En la habitación contigua se
escuchó un nuevo suspiro. Entre divertido y resignado me pregunté por qué era
yo quien dormía en el sofá, ajeno a lo que ocurría en mi cama.
Tengo fama de
buen anfitrión, y me enorgullezco de ello. Cada vez que una visita se deja caer
por mi casa abstrayéndome de la sucesión de días y semanas idénticos entre sí,
de esa existencia que tiende incorruptible a la nimiedad más ninguneante, me
calzo mis botas de guía turístico, mi gorro de cocinero despreocupado de desayunos
dominicales, mis gafas de conocedor de los bares más peculiares; y me uno al
entusiasmo de mi huésped por descubrir la ciudad como si fuera la primera vez
que la exploro, pero con la seguridad de quien sí tiene recuerdos de ese lugar.
En esta
ocasión, y aunque mi visitante tenía su propio hotel en el mismísimo centro de
Madrid, no desaprovechamos la ocasión de ponernos al día.
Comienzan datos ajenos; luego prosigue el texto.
-- ==== Sys2Proof/Laws/State.lean ====
section
/-! SUPPORT. What each update of the device leaves as it was, one lemma per field and update, and what it puts in place.
No later proof need unfold a record update. -/

namespace Sys2Proof.Machine

/-! ## setSq -/

@[simp] theorem setSq_mode (d : Device) (n : Nat) (r : SubRing) : (d.setSq n r).mode = d.mode := rfl
@[simp] theorem setSq_host (d : Device) (n : Nat) (r : SubRing) : (d.setSq n r).host = d.host := rfl
@[simp] theorem setSq_lp (d : Device) (n : Nat) (r : SubRing) : (d.setSq n r).lp = d.lp := rfl
@[simp] theorem setSq_lpBad (d : Device) (n : Nat) (r : SubRing) : (d.setSq n r).lpBad = d.lpBad := rfl
@[simp] theorem setSq_loaf (d : Device) (n : Nat) (r : SubRing) : (d.setSq n r).loaf = d.loaf := rfl
@[simp] theorem setSq_jobMem (d : Device) (n : Nat) (r : SubRing) : (d.setSq n r).jobMem = d.jobMem := rfl
@[simp] theorem setSq_hif (d : Device) (n : Nat) (r : SubRing) : (d.setSq n r).hif = d.hif := rfl
@[simp] theorem setSq_cq (d : Device) (n : Nat) (r : SubRing) : (d.setSq n r).cq = d.cq := rfl
@[simp] theorem setSq_ts (d : Device) (n : Nat) (r : SubRing) : (d.setSq n r).ts = d.ts := rfl
@[simp] theorem setSq_eq (d : Device) (n : Nat) (r : SubRing) : (d.setSq n r).eq = d.eq := rfl
@[simp] theorem setSq_fetched (d : Device) (n : Nat) (r : SubRing) : (d.setSq n r).fetched = d.fetched := rfl
@[simp] theorem setSq_inflight (d : Device) (n : Nat) (r : SubRing) : (d.setSq n r).inflight = d.inflight := rfl
@[simp] theorem setSq_nextSeq (d : Device) (n : Nat) (r : SubRing) : (d.setSq n r).nextSeq = d.nextSeq := rfl
@[simp] theorem setSq_resync (d : Device) (n : Nat) (r : SubRing) : (d.setSq n r).resync = d.resync := rfl
@[simp] theorem setSq_resyncDb (d : Device) (n : Nat) (r : SubRing) : (d.setSq n r).resyncDb = d.resyncDb := rfl
@[simp] theorem setSq_reqs (d : Device) (n : Nat) (r : SubRing) : (d.setSq n r).reqs = d.reqs := rfl
@[simp] theorem setSq_fresh (d : Device) (n : Nat) (r : SubRing) : (d.setSq n r).fresh = d.fresh := rfl
@[simp] theorem setSq_freed (d : Device) (n : Nat) (r : SubRing) : (d.setSq n r).freed = d.freed := rfl
@[simp] theorem setSq_ctxs (d : Device) (n : Nat) (r : SubRing) : (d.setSq n r).ctxs = d.ctxs := rfl
@[simp] theorem setSq_blocks (d : Device) (n : Nat) (r : SubRing) : (d.setSq n r).blocks = d.blocks := rfl
@[simp] theorem setSq_kn (d : Device) (n : Nat) (r : SubRing) : (d.setSq n r).kn = d.kn := rfl
@[simp] theorem setSq_recipes (d : Device) (n : Nat) (r : SubRing) : (d.setSq n r).recipes = d.recipes := rfl
@[simp] theorem setSq_adapters (d : Device) (n : Nat) (r : SubRing) : (d.setSq n r).adapters = d.adapters := rfl
@[simp] theorem setSq_grammars (d : Device) (n : Nat) (r : SubRing) : (d.setSq n r).grammars = d.grammars := rfl
@[simp] theorem setSq_frames (d : Device) (n : Nat) (r : SubRing) : (d.setSq n r).frames = d.frames := rfl
@[simp] theorem setSq_lists (d : Device) (n : Nat) (r : SubRing) : (d.setSq n r).lists = d.lists := rfl
@[simp] theorem setSq_health (d : Device) (n : Nat) (r : SubRing) : (d.setSq n r).health = d.health := rfl
@[simp] theorem setSq_oven (d : Device) (n : Nat) (r : SubRing) : (d.setSq n r).oven = d.oven := rfl
@[simp] theorem setSq_eng (d : Device) (n : Nat) (r : SubRing) : (d.setSq n r).eng = d.eng := rfl
@[simp] theorem setSq_peel (d : Device) (n : Nat) (r : SubRing) : (d.setSq n r).peel = d.peel := rfl
@[simp] theorem setSq_mill (d : Device) (n : Nat) (r : SubRing) : (d.setSq n r).mill = d.mill := rfl
@[simp] theorem setSq_sift (d : Device) (n : Nat) (r : SubRing) : (d.setSq n r).sift = d.sift := rfl
@[simp] theorem setSq_pem (d : Device) (n : Nat) (r : SubRing) : (d.setSq n r).pem = d.pem := rfl
@[simp] theorem setSq_prf (d : Device) (n : Nat) (r : SubRing) : (d.setSq n r).prf = d.prf := rfl
@[simp] theorem setSq_dmp (d : Device) (n : Nat) (r : SubRing) : (d.setSq n r).dmp = d.dmp := rfl
@[simp] theorem setSq_hearth (d : Device) (n : Nat) (r : SubRing) : (d.setSq n r).hearth = d.hearth := rfl
@[simp] theorem setSq_free (d : Device) (n : Nat) (r : SubRing) : (d.setSq n r).free = d.free := rfl
@[simp] theorem setSq_ring (d : Device) (n : Nat) (r : SubRing) (q : RingKind) (j : Nat) : (d.setSq n r).ring q j = d.ring q j := rfl
@[simp] theorem setSq_req (d : Device) (n : Nat) (r : SubRing) (j : Nat) : (d.setSq n r).req j = d.req j := rfl
@[simp] theorem setSq_ctx (d : Device) (n : Nat) (r : SubRing) (j : Nat) : (d.setSq n r).ctx j = d.ctx j := rfl
@[simp] theorem setSq_tenant (d : Device) (n : Nat) (r : SubRing) (j : Nat) : (d.setSq n r).tenant j = d.tenant j := rfl
@[simp] theorem setSq_gate (d : Device) (n : Nat) (r : SubRing) (j : Nat) : (d.setSq n r).gate j = d.gate j := rfl
@[simp] theorem setSq_port (d : Device) (n : Nat) (r : SubRing) (j : Nat) : (d.setSq n r).port j = d.port j := rfl
@[simp] theorem setSq_frame (d : Device) (n : Nat) (r : SubRing) (a b j : Nat) : (d.setSq n r).frame a b j = d.frame a b j := rfl
@[simp] theorem setSq_residency (d : Device) (n : Nat) (r : SubRing) (a j : Nat) : (d.setSq n r).residency a j = d.residency a j := rfl
@[simp] theorem setSq_recipe (d : Device) (n : Nat) (r : SubRing) (j : Nat) : (d.setSq n r).recipe j = d.recipe j := rfl
@[simp] theorem setSq_info (d : Device) (n : Nat) (r : SubRing) (j : Nat) : (d.setSq n r).info j = d.info j := rfl
@[simp] theorem setSq_serving (d : Device) (n : Nat) (r : SubRing) (e : Env) : (d.setSq n r).serving e = d.serving e := rfl
@[simp] theorem setSq_logicFrozen (d : Device) (n : Nat) (r : SubRing) : (d.setSq n r).logicFrozen = d.logicFrozen := rfl

/-! ## setRing -/

@[simp] theorem setRing_mode (d : Device) (k : RingKind) (n : Nat) (r : DevRing) : (d.setRing k n r).mode = d.mode := by cases k <;> rfl
@[simp] theorem setRing_host (d : Device) (k : RingKind) (n : Nat) (r : DevRing) : (d.setRing k n r).host = d.host := by cases k <;> rfl
@[simp] theorem setRing_lp (d : Device) (k : RingKind) (n : Nat) (r : DevRing) : (d.setRing k n r).lp = d.lp := by cases k <;> rfl
@[simp] theorem setRing_lpBad (d : Device) (k : RingKind) (n : Nat) (r : DevRing) : (d.setRing k n r).lpBad = d.lpBad := by cases k <;> rfl
@[simp] theorem setRing_loaf (d : Device) (k : RingKind) (n : Nat) (r : DevRing) : (d.setRing k n r).loaf = d.loaf := by cases k <;> rfl
@[simp] theorem setRing_jobMem (d : Device) (k : RingKind) (n : Nat) (r : DevRing) : (d.setRing k n r).jobMem = d.jobMem := by cases k <;> rfl
@[simp] theorem setRing_hif (d : Device) (k : RingKind) (n : Nat) (r : DevRing) : (d.setRing k n r).hif = d.hif := by cases k <;> rfl
@[simp] theorem setRing_sq (d : Device) (k : RingKind) (n : Nat) (r : DevRing) : (d.setRing k n r).sq = d.sq := by cases k <;> rfl
@[simp] theorem setRing_fetched (d : Device) (k : RingKind) (n : Nat) (r : DevRing) : (d.setRing k n r).fetched = d.fetched := by cases k <;> rfl
@[simp] theorem setRing_inflight (d : Device) (k : RingKind) (n : Nat) (r : DevRing) : (d.setRing k n r).inflight = d.inflight := by cases k <;> rfl
@[simp] theorem setRing_nextSeq (d : Device) (k : RingKind) (n : Nat) (r : DevRing) : (d.setRing k n r).nextSeq = d.nextSeq := by cases k <;> rfl
@[simp] theorem setRing_resync (d : Device) (k : RingKind) (n : Nat) (r : DevRing) : (d.setRing k n r).resync = d.resync := by cases k <;> rfl
@[simp] theorem setRing_resyncDb (d : Device) (k : RingKind) (n : Nat) (r : DevRing) : (d.setRing k n r).resyncDb = d.resyncDb := by cases k <;> rfl
@[simp] theorem setRing_reqs (d : Device) (k : RingKind) (n : Nat) (r : DevRing) : (d.setRing k n r).reqs = d.reqs := by cases k <;> rfl
@[simp] theorem setRing_fresh (d : Device) (k : RingKind) (n : Nat) (r : DevRing) : (d.setRing k n r).fresh = d.fresh := by cases k <;> rfl
@[simp] theorem setRing_freed (d : Device) (k : RingKind) (n : Nat) (r : DevRing) : (d.setRing k n r).freed = d.freed := by cases k <;> rfl
@[simp] theorem setRing_ctxs (d : Device) (k : RingKind) (n : Nat) (r : DevRing) : (d.setRing k n r).ctxs = d.ctxs := by cases k <;> rfl
@[simp] theorem setRing_blocks (d : Device) (k : RingKind) (n : Nat) (r : DevRing) : (d.setRing k n r).blocks = d.blocks := by cases k <;> rfl
@[simp] theorem setRing_kn (d : Device) (k : RingKind) (n : Nat) (r : DevRing) : (d.setRing k n r).kn = d.kn := by cases k <;> rfl
@[simp] theorem setRing_recipes (d : Device) (k : RingKind) (n : Nat) (r : DevRing) : (d.setRing k n r).recipes = d.recipes := by cases k <;> rfl
@[simp] theorem setRing_adapters (d : Device) (k : RingKind) (n : Nat) (r : DevRing) : (d.setRing k n r).adapters = d.adapters := by cases k <;> rfl
@[simp] theorem setRing_grammars (d : Device) (k : RingKind) (n : Nat) (r : DevRing) : (d.setRing k n r).grammars = d.grammars := by cases k <;> rfl
@[simp] theorem setRing_frames (d : Device) (k : RingKind) (n : Nat) (r : DevRing) : (d.setRing k n r).frames = d.frames := by cases k <;> rfl
@[simp] theorem setRing_lists (d : Device) (k : RingKind) (n : Nat) (r : DevRing) : (d.setRing k n r).lists = d.lists := by cases k <;> rfl
@[simp] theorem setRing_health (d : Device) (k : RingKind) (n : Nat) (r : DevRing) : (d.setRing k n r).health = d.health := by cases k <;> rfl
@[simp] theorem setRing_oven (d : Device) (k : RingKind) (n : Nat) (r : DevRing) : (d.setRing k n r).oven = d.oven := by cases k <;> rfl
@[simp] theorem setRing_eng (d : Device) (k : RingKind) (n : Nat) (r : DevRing) : (d.setRing k n r).eng = d.eng := by cases k <;> rfl
@[simp] theorem setRing_peel (d : Device) (k : RingKind) (n : Nat) (r : DevRing) : (d.setRing k n r).peel = d.peel := by cases k <;> rfl
@[simp] theorem setRing_mill (d : Device) (k : RingKind) (n : Nat) (r : DevRing) : (d.setRing k n r).mill = d.mill := by cases k <;> rfl
@[simp] theorem setRing_sift (d : Device) (k : RingKind) (n : Nat) (r : DevRing) : (d.setRing k n r).sift = d.sift := by cases k <;> rfl
@[simp] theorem setRing_pem (d : Device) (k : RingKind) (n : Nat) (r : DevRing) : (d.setRing k n r).pem = d.pem := by cases k <;> rfl
@[simp] theorem setRing_prf (d : Device) (k : RingKind) (n : Nat) (r : DevRing) : (d.setRing k n r).prf = d.prf := by cases k <;> rfl
@[simp] theorem setRing_dmp (d : Device) (k : RingKind) (n : Nat) (r : DevRing) : (d.setRing k n r).dmp = d.dmp := by cases k <;> rfl
@[simp] theorem setRing_hearth (d : Device) (k : RingKind) (n : Nat) (r : DevRing) : (d.setRing k n r).hearth = d.hearth := by cases k <;> rfl
@[simp] theorem setRing_free (d : Device) (k : RingKind) (n : Nat) (r : DevRing) : (d.setRing k n r).free = d.free := by cases k <;> rfl
@[simp] theorem setRing_sqr (d : Device) (k : RingKind) (n : Nat) (r : DevRing) (j : Nat) : (d.setRing k n r).sqr j = d.sqr j := by cases k <;> rfl
@[simp] theorem setRing_req (d : Device) (k : RingKind) (n : Nat) (r : DevRing) (j : Nat) : (d.setRing k n r).req j = d.req j := by cases k <;> rfl
@[simp] theorem setRing_ctx (d : Device) (k : RingKind) (n : Nat) (r : DevRing) (j : Nat) : (d.setRing k n r).ctx j = d.ctx j := by cases k <;> rfl
@[simp] theorem setRing_tenant (d : Device) (k : RingKind) (n : Nat) (r : DevRing) (j : Nat) : (d.setRing k n r).tenant j = d.tenant j := by cases k <;> rfl
@[simp] theorem setRing_gate (d : Device) (k : RingKind) (n : Nat) (r : DevRing) (j : Nat) : (d.setRing k n r).gate j = d.gate j := by cases k <;> rfl
@[simp] theorem setRing_port (d : Device) (k : RingKind) (n : Nat) (r : DevRing) (j : Nat) : (d.setRing k n r).port j = d.port j := by cases k <;> rfl
@[simp] theorem setRing_frame (d : Device) (k : RingKind) (n : Nat) (r : DevRing) (a b j : Nat) : (d.setRing k n r).frame a b j = d.frame a b j := by cases k <;> rfl
@[simp] theorem setRing_residency (d : Device) (k : RingKind) (n : Nat) (r : DevRing) (a j : Nat) : (d.setRing k n r).residency a j = d.residency a j := by cases k <;> rfl
@[simp] theorem setRing_recipe (d : Device) (k : RingKind) (n : Nat) (r : DevRing) (j : Nat) : (d.setRing k n r).recipe j = d.recipe j := by cases k <;> rfl
@[simp] theorem setRing_info (d : Device) (k : RingKind) (n : Nat) (r : DevRing) (j : Nat) : (d.setRing k n r).info j = d.info j := by cases k <;> rfl
@[simp] theorem setRing_serving (d : Device) (k : RingKind) (n : Nat) (r : DevRing) (e : Env) : (d.setRing k n r).serving e = d.serving e := by cases k <;> rfl
@[simp] theorem setRing_logicFrozen (d : Device) (k : RingKind) (n : Nat) (r : DevRing) : (d.setRing k n r).logicFrozen = d.logicFrozen := by cases k <;> rfl
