/-- Settles O10: an idle gate's control, an armed gate's disarm, the takeover. -/
theorem gatesArmDisarmAndTakeOver : Obligations.GatesArmDisarmAndTakeOver := by
  refine ⟨?_, ?_, ?_⟩
  · rintro t p v s e rfl up outlet short idle
    rw [exec_gateArm, exec_gateDisarm, act_eq, act_eq]
    refine ⟨fun arms => ?_, fun disarms => ?_, ?_⟩
    · rw [effGateArm_of_arm up outlet arms]
      refine ⟨_, rfl, ?_⟩
      simp only [gate_gateCtl, if_true, ctl_of_arm _ _ arms idle, ← written_mayArm _ _ idle short]
      refine ⟨⟨fun may => ?_, fun may => ?_⟩, ?_, ?_⟩
      · rw [if_pos may]; exact ⟨rfl, rfl⟩
      · rw [if_neg (by rw [may]; decide)]; exact ⟨idle, rfl⟩
      · split <;> rfl
      · split <;> rfl
    · rw [effGateDisarm_of_disarm up outlet disarms]
      refine ⟨_, rfl, ?_⟩
      simp only [gate_gateCtl, if_true, ctl_of_disarm _ _ disarms, idle, Bool.false_eq_true, false_and, if_false]
      exact ⟨idle, written_pendingLen idle short, rfl⟩
    · rintro q other u h
      cases h
      exact effGateArm_gate_other other
  · rintro t p v s e rfl up outlet disarms armed
    rw [exec_gateDisarm, act_eq, effGateDisarm_of_disarm up outlet disarms]
    refine ⟨_, rfl, ?_⟩
    simp only [gate_gateCtl, if_true, ctl_of_disarm _ _ disarms, armed, true_and]
    by_cases early : (s.env.tick t).now < (s.dev.gate p).at_
    · simp [early, Gate.written, armed]
    · simp [early, Gate.written, armed]
  · rintro t p s e rfl runs outlet armed due
    rw [exec_gateTakeover, act_eq, effGateTakeover_of_due runs outlet armed due]
    refine ⟨_, rfl, ?_, fun q other => ?_, ?_, ?_⟩
    · simp only [gate_setGate_same]
      exact ⟨rfl, rfl, rfl, rfl, rfl, rfl, rfl⟩
    · simp [gate_setGate, other]
    · simp
    · simp

/-! ## The host outlet (R377, R378) -/

theorem takeFirst_length {α : Type} {p : α → Bool} {l r : List α} {x : α} (h : takeFirst p l = some (x, r)) :
    r.length + 1 = l.length := by
  induction l generalizing r with
  | nil => cases h
  | cons a l ih =>
    unfold takeFirst at h
    split at h
    · cases h; rfl
    · split at h
      · rename_i y ys found
        cases h
        rw [List.length_cons, List.length_cons, ih found]
      · cases h

/-- The device with the credit of class c charged and the queue of records as given. -/
def Device.dequeued (e : Env) (d : Device) (c : Nat) (rest : List StreamRec) : Device :=
  { d with prf := { d.prf with hostQueue := rest
                               hostCredit := chargeCredit e 8 c (64 + portOverhead e 8)
                                 (!rest.any (fun x => recClass e x == c)) d.prf.hostCredit } }

theorem effHostRecordWrite_of_head {e : Env} {d : Device} {c : Nat} {r : StreamRec} {rest : List StreamRec}
    (serves : d.serving e = true) (up : d.hif.linkUp = true)
    (first : ((upto 8).reverse.findSome? (fun c => ((d.settleOutlet e 8).hostEligible e c).map (fun r => (c, r))))
      = some (c, r))
    (taken : takeFirst (fun x => recClass e x == c) (d.settleOutlet e 8).prf.hostQueue = some (r, rest))
    (inner : r.last = false) :
    effHostRecordWrite e d = ((d.settleOutlet e 8).dequeued e c rest).putRecord e r := by
  unfold effHostRecordWrite
  simp only [serves, up, first, taken, inner]
  rfl

theorem putRecord_prf (e : Env) (d : Device) (r : StreamRec) : (d.putRecord e r).prf = d.prf := by
  obtain ⟨_, _, _, _, _, h⟩ := putEntry_frame d e .ts r.ring r.bytes true false
  rw [Device.putRecord, h]

theorem putRecord_lp (e : Env) (d : Device) (r : StreamRec) : (d.putRecord e r).lp = d.lp := by
  obtain ⟨_, _, _, _, _, h⟩ := putEntry_frame d e .ts r.ring r.bytes true false
  rw [Device.putRecord, h]

theorem putRecord_reqs (e : Env) (d : Device) (r : StreamRec) : (d.putRecord e r).reqs = d.reqs := by
  obtain ⟨_, _, _, _, _, h⟩ := putEntry_frame d e .ts r.ring r.bytes true false
  rw [Device.putRecord, h]

/-- The ring moves on by one entry (R24). -/
theorem putRecord_next (e : Env) (d : Device) (r : StreamRec) : ((d.putRecord e r).ring .ts r.ring).next =
    if (d.ring .ts r.ring).next + 1 = devSize e .ts r.ring then 0 else (d.ring .ts r.ring).next + 1 := by
  obtain ⟨pend, h⟩ := putEntry_ring d e .ts r.ring r.bytes true false
  rw [Device.putRecord, h]
  simp [DevRing.advance]

/-! ## The hold time (R43) -/

/-- The record that a request's text in hand makes, and the request with the text taken. -/
def Request.formed (r : Request) : OutText × Rec := r.out.close r.genStart r.logged false

section Hold
variable {e : Env} {d : Device} {i t0 : Nat} (since : (d.req i).out.since = some t0)
include since

theorem effHoldTimeout_of_due (serves : d.serving e = true) (going : (d.req i).going = true)
    (unfinished : (d.req i).out.finished = false) (due : t0 + tsHold e (d.req i).stream ≤ e.now) :
    effHoldTimeout i e d =
      (d.modReq i (fun r => { r with out := (d.req i).formed.1 })).emit e i [(d.req i).formed.2] := by
  simp only [effHoldTimeout, since, serves, going, unfinished, Nat.not_lt.mpr due]
  rfl
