-- ==== Sys2Proof/Machine/Alu.lean ====
section
/-! DEFINITION. Register loads and the ALU (spec 42_alu.md). No instruction here raises. Operands are read before any
register is written (00_scope.md R12, D14). -/

namespace Sys2Proof.Machine

/-- LD Vx, byte (R152). -/
def execLdByte (x : RegIdx) (nn : Byte) (s : State) : Result := complete (s.setV x nn)

/-- ADD Vx, byte: 8-bit wrapping, no flag (R153, C1). -/
def execAddByte (x : RegIdx) (nn : Byte) (s : State) : Result :=
  complete (s.setV x (BitVec.ofNat 8 ((s.v x).toNat + nn.toNat)))

/-- LD Vx, Vy under one value of `P_UNLISTED` (R154, R88): a move, or the no-op of an unrecognized word. -/
def State.moveUnlisted (u : Unlisted) (x y : RegIdx) (s : State) : State :=
  match u with
  | .standard => s.setV x (s.v y)
  | .noOp => s

/-- LD Vx, Vy (R154; log 6). -/
def execLdReg (x y : RegIdx) (s : State) : Result := complete (s.moveUnlisted unlisted x y)

/-- OR Vx, Vy: VF is not written (R155, D10). -/
def execOrReg (x y : RegIdx) (s : State) : Result := complete (s.setV x (s.v x ||| s.v y))

/-- AND Vx, Vy (R156). -/
def execAndReg (x y : RegIdx) (s : State) : Result := complete (s.setV x (s.v x &&& s.v y))

/-- XOR Vx, Vy (R157). -/
def execXorReg (x y : RegIdx) (s : State) : Result := complete (s.setV x (s.v x ^^^ s.v y))

/-- ADD Vx, Vy with carry (R158). -/
def execAddReg (x y : RegIdx) (s : State) : Result :=
  complete (s.writeResultAndFlag vfLast x (addCarry (s.v x) (s.v y)))

/-- SUB Vx, Vy (R159). -/
def execSubReg (x y : RegIdx) (s : State) : Result :=
  complete (s.writeResultAndFlag vfLast x (subNotBorrow (s.v x) (s.v y)))

/-- SUBN Vx, Vy (R161). -/
def execSubnReg (x y : RegIdx) (s : State) : Result :=
  complete (s.writeResultAndFlag vfLast x (subNotBorrow (s.v y) (s.v x)))

/-- A shift, its outcome `out` computed from the source register the dialect picks: Vy first where the Legacy
parameter says so, then result and flag (R160, R162). -/
def State.shiftWith (d : Dialect) (writeVy last : Bool) (op : Byte → AluOut) (x y : RegIdx) (s : State) : State :=
  let out := op (s.v (shiftSource d x y))
  (s.writeShiftedVy d writeVy y out.result).writeResultAndFlag last x out

/-- SHR Vx, Vy (R160). -/
def execShr (x y : RegIdx) (s : State) : Result :=
  complete (s.shiftWith dialect legacyShiftVy vfLast shiftRight x y)

/-- SHL Vx, Vy (R162). -/
def execShl (x y : RegIdx) (s : State) : Result :=
  complete (s.shiftWith dialect legacyShiftVy vfLast shiftLeft x y)

/-- RND Vx, byte (R163): the drawn byte is a free value, a fresh one each time (log 3). -/
def execRnd (x : RegIdx) (nn : Byte) (s : State) : Result :=
  complete ((s.setV x (randomByte s.draws &&& nn)).countDraw)

end Sys2Proof.Machine
end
Con la complicidad
que dan los años tras el último encuentro y la camaradería que favorecen los
kilómetros de océano entre ambos (no me neguéis que hay veces y circunstancias
en las que es más fácil sincerarse con un desconocido o con un amigo remoto y
con el que pasan meses o años entre encuentro y encuentro), recorrimos la
calles de la ciudad, frecuentando bares ya conocidos y terrazas inéditas en
aquel agosto, caluroso como todos pero insoportable como ninguno (hasta que
llegara el próximo verano).
El porqué de
nuestros por qué, los recuerdos de la última vez que nos creímos felices,
algunas mentiras divertidas de hazañas pasadas y relatos de los viajes hechos y
pendientes iban poniendo la banda sonora a nuestras paradas de copa en copa ‑gin-tonic un servidor y orujo mi
compañero azteca‑. Admiramos el paisanaje desde La Terraza de la plaza de la Puerta Cerrada, paseamos por la calle
Segovia para desembocar por La Costanilla de San Pedro en La Francesa, ya sin micheladas
en la carta; creyéndonos personajes light
de alguna vieja canción de Sabina. Pero los años ochenta terminaron tiempo
atrás y nosotros jamás seríamos unos canallas románticos capaces de quemar la
noche madrileña. Así que, obligados por la responsabilidad hacia las
ocupaciones del día siguiente, no tardamos en decidir que era hora de que cada
uno de nosotros volviera a su alojamiento.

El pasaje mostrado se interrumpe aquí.